In general, class instrumentation will be faster and consume less memory than package instrumentation.

Examples

Instrument an estimator’s classes. Inspect the memory usage of the process before and after class instrumentation compared to package instrumentation. Also measure the time elapsed.

import logging
import os
import time

import psutil
from sklearn.datasets import load_iris
from sklearn.decomposition import PCA
from sklearn.ensemble import RandomForestClassifier
from sklearn.pipeline import FeatureUnion
from sklearn.pipeline import Pipeline
from sklearn.preprocessing import StandardScaler

from sklearn_instrumentation import SklearnInstrumentor
from sklearn_instrumentation.instruments.logging import TimeElapsedLogger

logging.basicConfig(level=logging.INFO)

ss = StandardScaler()
pca = PCA(n_components=3)
rf = RandomForestClassifier()
classification_model = Pipeline(
    steps=[
        (
            "fu",
            FeatureUnion(
                transformer_list=[
                    ("ss", ss),
                    ("pca", pca),
                ]
            ),
        ),
        ("rf", rf),
    ]
)
X, y = load_iris(return_X_y=True)
classification_model.fit(X, y)

instrumentor = SklearnInstrumentor(instrument=TimeElapsedLogger())

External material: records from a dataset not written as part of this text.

section
variable {ops : List Word64} {dst src : BitVec 128} {x : CopyArgs} (hrights : kind ≠ .put → s.g.id.j = s.w.producer)
  (hops : Gives (readBlock (sregOf l.vb) (if kind = .win ∨ kind = .put then 4 else 3)) s ops) (hnone : kind = .put → dst = 0)
  (hdst : kind ≠ .put → Gives (endRecord active dt l.vd) s dst) (hsrc : Gives (endRecord active st l.va) s src)
  (hx : copyArgs kind l ops dst src s.g.privOver (s.copyLanes kind l active) = x) (hwin : kind = .win → st = false)
  (hendD : kind ≠ .put → Gives (endTile active x.dst l.vd x.rb (((List.range x.rows).map x.row).map fun r => r.2.1)) s ())
  (hendS : Gives (endTile active x.src l.va x.rb (((List.range x.rows).map x.row).map fun r => r.1)) s ())
include hrights hops hnone hdst hsrc hx hwin hendD hendS

/-- A copy comes to its barrier and its issue once its rights, its records and its tiles are good. -/
theorem copyIssue_outcomes :
    (kind = .put → x.bar = true → x.bwin = 3 → x.boff % 16 ≠ 0 →
      Raises (copyIssue i kind l) s { cause := cALIGN, sub := 1, lmask := active, va := BitVec.ofNat 56 x.boff, kind := 2, level := 0xF })
    ∧ ∀ b : BarRec, (x.bar = true → kind = .put → x.bwin = 3 ∧ x.boff % 16 = 0) →
        (x.bar = true → kind ≠ .put → x.bwin ≠ 0 ∧ Gives (barAt active x.bwin x.boff) s b) →
      s.w.inFlight x.ctx < 16 → s.allAcked (.group s.g.id) = true →
      Does (copyIssue i kind l) s () ((s.issued x.ctx i active k
        (s.copyCmd l dt st ops (s.copyLanes kind l active) dst src (x.gen kind b))).unhang.retire 3) := by
  subst hst hdt hx
  have hlanes : kind = .gath → Gives (gatherLanes active l.vc) s (s.copyLanes kind l active) := fun h => by
    rw [State.copyLanes, if_pos h]
    exact gives_bind (act_get s) (does_pure _ s)
  have hplain : ¬ kind = .gath → Gives (pure []) s (s.copyLanes kind l active) := fun h => by
    rw [State.copyLanes, if_neg h]
    exact does_pure _ s
  have hzero : kind = .put → Gives (pure 0) s dst := fun h => by
    rw [hnone h]
    exact does_pure 0 s
  have hnotWin : ¬ (kind = .win ∧ l.imm.getLsbD 2 = true) := fun ⟨hw, ht⟩ => Bool.false_ne_true ((hwin hw).symm.trans ht)
  have hprefix : runAct (copyIssue i kind l) s = runAct _ s :=
    (runAct_bind_gives hstart).trans ((runAct_checked hindex).trans ((runAct_checked htileD).trans ((runAct_checked htileS).trans
      ((runAct_else hactive).trans ((runAct_checked fun h => needProducer_gives (hrights h)).trans ((runAct_branches hlanes hplain).trans
        ((runAct_bind_gives hops).trans ((runAct_branches hzero hdst).trans ((runAct_bind_gives hsrc).trans ((runAct_bind_gives (act_get s)).trans
          ((runAct_checked fun h => absurd h hnotWin).trans ((runAct_checked hendD).trans (runAct_bind_gives hendS)))))))))))))
  generalize copyArgs kind l ops dst src s.g.privOver (s.copyLanes kind l active) = x at *
  refine ⟨fun hput hbar hbwin hoff => hprefix.trans ?_, fun b hput hbarred hroom hacked => hprefix.trans ?_⟩
  · exact (runAct_then hput).trans (raises_first ((runAct_else fun h => h.2 hbwin).trans (raises_here hbar (barAligned_raises hoff))))
  · have hissue := issueCommand_does (ctx := x.ctx) i active k
      (s.copyCmd l (kind != .put && l.imm.getLsbD 1) (l.imm.getLsbD 2) ops (s.copyLanes kind l active) dst src (x.gen kind b)) (.inr hacked)
    rw [issued_eq _ _ _ _ (.inr hacked)]
    simp only [State.copyCmd, copyTiles_eq] at hissue ⊢
    refine (runAct_threeBranches (v := x.gen kind b) (fun h => ?_) (fun h hbar => ?_) (fun h hbar => ?_)).trans
      (gives_bind (does_else (Nat.not_le.2 hroom) (does_pure () s)) (gives_bind (act_get s) (does_bind hissue (act_retireWork 3 _))))
    · rw [CopyArgs.gen, if_pos h]
      exact does_else (fun hbad => hbad.2 (hput hbad.1 h).1) (does_checked (fun hbar => barAligned_gives (hput hbar h).2) (does_pure _ s))
    · rw [CopyArgs.gen, if_neg h, if_pos hbar]
      exact does_else (hbarred hbar h).1 (gives_bind (hbarred hbar h).2 (does_pure _ s))
    · rw [CopyArgs.gen, if_neg h, if_neg hbar]
      exact does_pure 0 s

end

end

/-- Settles O40: the four words along their checks to their issue; the sectors of a command in their order, with its progress; and what a sector
of a put leaves where it lands. -/
theorem copies : Obligations.Copies := by
  refine ⟨?_, ⟨fun s id c x n hrun hcopy => ⟨fun hkind => copySectorComplete_acts hrun hcopy hkind n, copyComplete_acts hrun hcopy⟩,
      fun s c x n m => sectorFree_apart, fun s c x n => ?_, fun c total n m hopen => markSector_marks hopen m⟩,
    fun s id c x n hrun hcopy => ⟨fun hkind => ⟨xputSectorArrival_acts hrun hcopy hkind, fun a => xputSectorAck_acts hrun hcopy hkind a⟩,
      xputAckTimeout_acts hrun hcopy, engineFault_acts hrun hcopy⟩,
    fun s asid die off bs poisoned bar n => rfl, fun s asid die cells => ?_⟩
  · intro i l kind s active k hi hstart hactive hindex st dt htileD htileS
    refine ⟨fun hkind hj => ?_, fun ops dst src b hrights hops hnone hdst hsrc => ?_⟩
    · exact (exec_copy hi s).trans (outcome_of_trap (copyIssue_noRights rfl rfl hstart hactive hindex htileD htileS hkind hj))
    · intro lanes x rows hwin hendD hendS hbwin
      obtain ⟨hmisaligned, hissues⟩ := copyIssue_outcomes (i := i) rfl rfl hstart hactive hindex htileD htileS hrights hops
          hnone hdst hsrc (x := x) rfl hwin hendD hendS
      refine ⟨fun hbar hput hoff => (exec_copy hi s).trans (outcome_of_trap (hmisaligned hput hbar (hbwin hbar hput) hoff)),
      fun hput hbarred hroom hacked => ?_⟩
      exact (exec_copy hi s).trans (outcome_of_does (hissues b (fun hbar h => ⟨hbwin hbar h, hput hbar h⟩) hbarred hroom hacked))
  · exact ⟨fun f => copySector_sourceFault rfl, fun bs f hbs => copySector_destFault rfl rfl hbs,
      fun bs d hbs hd hbar => copySector_writes rfl rfl hbs hd hbar⟩
  · exact ⟨putLands_plain s asid die cells, fun boff gen => ⟨putLands_noRecord s asid die cells boff gen, fun g o v h =>
      ⟨putLands_badRecord s asid die cells boff gen h, putLands_stale s asid die cells boff gen h⟩⟩⟩

end Sys2Proof.Machine
end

process = psutil.Process(os.getpid())
print("Memory before instrumentation: " + str(process.memory_info().rss))
start = time.time()
instrumentor.instrument_instance_classes(classification_model)
print("Time elapsed class instrumentation: " + str(time.time() - start))
print("Memory after class instrumentation: " + str(process.memory_info().rss))
instrumentor.uninstrument_instance_classes(classification_model)
start = time.time()
instrumentor.instrument_package("sklearn")
print("Time elapsed package instrumentation: " + str(time.time() - start))
print("Memory after package instrumentation: " + str(process.memory_info().rss))

# Memory before instrumentation: 76288000
# Time elapsed class instrumentation: 0.0013790130615234375
# Memory after class instrumentation: 76353536
# Time elapsed package instrumentation: 0.2482309341430664
# Memory after package instrumentation: 89726976